What is being asked: Would you reproduce all of the entries exactly?

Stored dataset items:
Segment Open

-- ==== Sys2Proof/Machine/ExecCount.lean ====
section
/-! DEFINITION. Counting, histograms, timing pairs, sensors, snapshots and appointed snapshots of a leaf: one meaning per command. -/

namespace Sys2Proof.Machine

/-- STATION_CLOCK_EDGE (R64 to R66): the station samples its lines and slot states into its pre-counters. -/
def execStationClockEdge (who : LeafId) (stn : Nat) (lines : DWord) (slotVld : Bool) (slots : Half) (s : State) : Res :=
  leafStep who (fun l => Leaf.stationEdge l stn lines slotVld slots) s

/-- STATION_ENTRY_DRAIN (R67): the oldest queue entry is applied. -/
def execStationEntryDrain (who : LeafId) (stn : Nat) (s : State) : Res :=
  leafStep who (fun l => Leaf.drainEntry l stn) s

/-- STATION_FREEZE_EDGE (R93): the station copies its pre-counters to a drain bank. -/
def execStationFreezeEdge (who : LeafId) (stn : Nat) (s : State) : Res :=
  leafStep who (fun l => Leaf.freezeEdge l stn) s

/-- FREEZE_ACK_TIMESTAMP (R93): the freeze edge time is the acknowledge time less the ack delay. -/
def execFreezeAckTimestamp (who : LeafId) (stn : Nat) (at' : Stamp) (s : State) : Res :=
  leafStep who (fun l => Leaf.freezeAck l stn at') s

/-- FREEZE_MARKER_APPLIED (R93): the station’s counters freeze. -/
def execFreezeMarkerApplied (who : LeafId) (stn : Nat) (s : State) : Res :=
  leafStep who (fun l => Leaf.markerApplied l stn) s

/-- HISTOGRAM_FREEZE (R94). -/
def execHistogramFreeze (who : LeafId) (s : State) : Res :=
  leafStep who Leaf.histFreeze s

/-- STATION_STALL_TIMEOUT (R95). -/
def execStationStallTimeout (who : LeafId) (stn : Nat) (s : State) : Res :=
  leafStep who (fun l => Leaf.stallTimeout l stn) s

/-- SNAPSHOT_COMPLETE (R97). -/
def execSnapshotComplete (who : LeafId) (s : State) : Res :=
  leafStep who Leaf.snapshotComplete s

/-- SNAP_ACK_WRITE (R98): LF_SNAP_ACK. -/
def execSnapAckWrite (who : LeafId) (by' : Requester) (did : Did) (q : Word) (s : State) : Res :=
  leafStep who (fun l => Leaf.writeBy l by' did 0x164 [q]) s

/-- SNAP_RESEND_WRITE (R98): LF_SNAP_RESEND. -/
def execSnapResendWrite (who : LeafId) (by' : Requester) (did : Did) (q : Word) (s : State) : Res :=
  leafStep who (fun l => Leaf.writeBy l by' did 0x168 [q]) s

/-- SNAP_NOW_WRITE (R464): LF_SNAP_NOW. -/
def execSnapNowWrite (who : LeafId) (by' : Requester) (did : Did) (v : Word) (s : State) : Res :=
  leafStep who (fun l => Leaf.writeBy l by' did 0x1A8 [v]) s

/-- VALUE_PORT_WRITE (R82): through the leaf host port. -/
def execValuePortWrite (who : LeafId) (id : BitVec 4) (hist : Byte) (data : WriteData) (s : State) : Res :=
  leafStep who (fun l => Leaf.writeDataBy l (.host id) l.ring.did (0x7000 + 8 * hist.toNat) data) s

/-- HISTOGRAM_SAMPLE_APPLY (R85). -/
def execHistogramSampleApply (who : LeafId) (s : State) : Res :=
  leafStep who Leaf.applySample s

/-- TIMING_START_EDGE (R83). -/
def execTimingStartEdge (who : LeafId) (pair : BitVec 5) (at' : Stamp) (s : State) : Res :=
  leafStep who (fun l => Leaf.timingStart l pair.toNat (Stamp.t16 at')) s

/-- TIMING_STOP_EDGE (R83). -/
def execTimingStopEdge (who : LeafId) (pair : BitVec 5) (at' : Stamp) (s : State) : Res :=
  leafStep who (fun l => Leaf.timingStop l pair.toNat (Stamp.t16 at')) s

/-- SUPPLY_MARGIN_READING (R463). -/
def execSupplyMarginReading (who : LeafId) (samples : List SupplySample) (s : State) : Res :=
  leafStep who (fun l => Leaf.supply l samples) s

/-- DROOP_BEGIN (R88). -/
def execDroopBegin (who : LeafId) (site : Nat) (at' : Stamp) (s : State) : Res :=
  leafStep who (fun l => Leaf.droopBegin l site at') s

/-- DROOP_END (R88). -/
def execDroopEnd (who : LeafId) (site : Nat) (at' : Stamp) (s : State) : Res :=
  leafStep who (fun l => Leaf.droopEnd l site at') s

end Sys2Proof.Machine
end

Segment Closed

Answer section:
-- ==== Sys2Proof/Machine/ExecCount.lean ====
section
/-! DEFINITION. Counting, histograms, timing pairs, sensors, snapshots and appointed snapshots of a leaf: one meaning per command. -/

namespace Sys2Proof.Machine

/-- STATION_CLOCK_EDGE (R64 to R66): the station samples its lines and slot states into its pre-counters. -/
def execStationClockEdge (who : LeafId) (stn : Nat) (lines : DWord) (slotVld : Bool) (slots : Half) (s : State) : Res :=
  leafStep who (fun l => Leaf.stationEdge l stn lines slotVld slots) s

/-- STATION_ENTRY_DRAIN (R67): the oldest queue entry is applied. -/
def execStationEntryDrain (who : LeafId) (stn : Nat) (s : State) : Res :=
  leafStep who (fun l => Leaf.drainEntry l stn) s

/-- STATION_FREEZE_EDGE (R93): the station copies its pre-counters to a drain bank. -/
def execStationFreezeEdge (who : LeafId) (stn : Nat) (s : State) : Res :=
  leafStep who (fun l => Leaf.freezeEdge l stn) s

/-- FREEZE_ACK_TIMESTAMP (R93): the freeze edge time is the acknowledge time less the ack delay. -/
def execFreezeAckTimestamp (who : LeafId) (stn : Nat) (at' : Stamp) (s : State) : Res :=
  leafStep who (fun l => Leaf.freezeAck l stn at') s

/-- FREEZE_MARKER_APPLIED (R93): the station’s counters freeze. -/
def execFreezeMarkerApplied (who : LeafId) (stn : Nat) (s : State) : Res :=
  leafStep who (fun l => Leaf.markerApplied l stn) s

/-- HISTOGRAM_FREEZE (R94). -/
def execHistogramFreeze (who : LeafId) (s : State) : Res :=
  leafStep who Leaf.histFreeze s

/-- STATION_STALL_TIMEOUT (R95). -/
def execStationStallTimeout (who : LeafId) (stn : Nat) (s : State) : Res :=
  leafStep who (fun l => Leaf.stallTimeout l stn) s

/-- SNAPSHOT_COMPLETE (R97). -/
def execSnapshotComplete (who : LeafId) (s : State) : Res :=
  leafStep who Leaf.snapshotComplete s

/-- SNAP_ACK_WRITE (R98): LF_SNAP_ACK. -/
def execSnapAckWrite (who : LeafId) (by' : Requester) (did : Did) (q : Word) (s : State) : Res :=
  leafStep who (fun l => Leaf.writeBy l by' did 0x164 [q]) s

/-- SNAP_RESEND_WRITE (R98): LF_SNAP_RESEND. -/
def execSnapResendWrite (who : LeafId) (by' : Requester) (did : Did) (q : Word) (s : State) : Res :=
  leafStep who (fun l => Leaf.writeBy l by' did 0x168 [q]) s

/-- SNAP_NOW_WRITE (R464): LF_SNAP_NOW. -/
def execSnapNowWrite (who : LeafId) (by' : Requester) (did : Did) (v : Word) (s : State) : Res :=
  leafStep who (fun l => Leaf.writeBy l by' did 0x1A8 [v]) s

/-- VALUE_PORT_WRITE (R82): through the leaf host port. -/
def execValuePortWrite (who : LeafId) (id : BitVec 4) (hist : Byte) (data : WriteData) (s : State) : Res :=
  leafStep who (fun l => Leaf.writeDataBy l (.host id) l.ring.did (0x7000 + 8 * hist.toNat) data) s

/-- HISTOGRAM_SAMPLE_APPLY (R85). -/
def execHistogramSampleApply (who : LeafId) (s : State) : Res :=
  leafStep who Leaf.applySample s

/-- TIMING_START_EDGE (R83). -/
def execTimingStartEdge (who : LeafId) (pair : BitVec 5) (at' : Stamp) (s : State) : Res :=
  leafStep who (fun l => Leaf.timingStart l pair.toNat (Stamp.t16 at')) s

/-- TIMING_STOP_EDGE (R83). -/
def execTimingStopEdge (who : LeafId) (pair : BitVec 5) (at' : Stamp) (s : State) : Res :=
  leafStep who (fun l => Leaf.timingStop l pair.toNat (Stamp.t16 at')) s

/-- SUPPLY_MARGIN_READING (R463). -/
def execSupplyMarginReading (who : LeafId) (samples : List SupplySample) (s : State) : Res :=
  leafStep who (fun l => Leaf.supply l samples) s

/-- DROOP_BEGIN (R88). -/
def execDroopBegin (who : LeafId) (site : Nat) (at' : Stamp) (s : State) : Res :=
  leafStep who (fun l => Leaf.droopBegin l site at') s

/-- DROOP_END (R88). -/
def execDroopEnd (who : LeafId) (site : Nat) (at' : Stamp) (s : State) : Res :=
  leafStep who (fun l => Leaf.droopEnd l site at') s

end Sys2Proof.Machine
end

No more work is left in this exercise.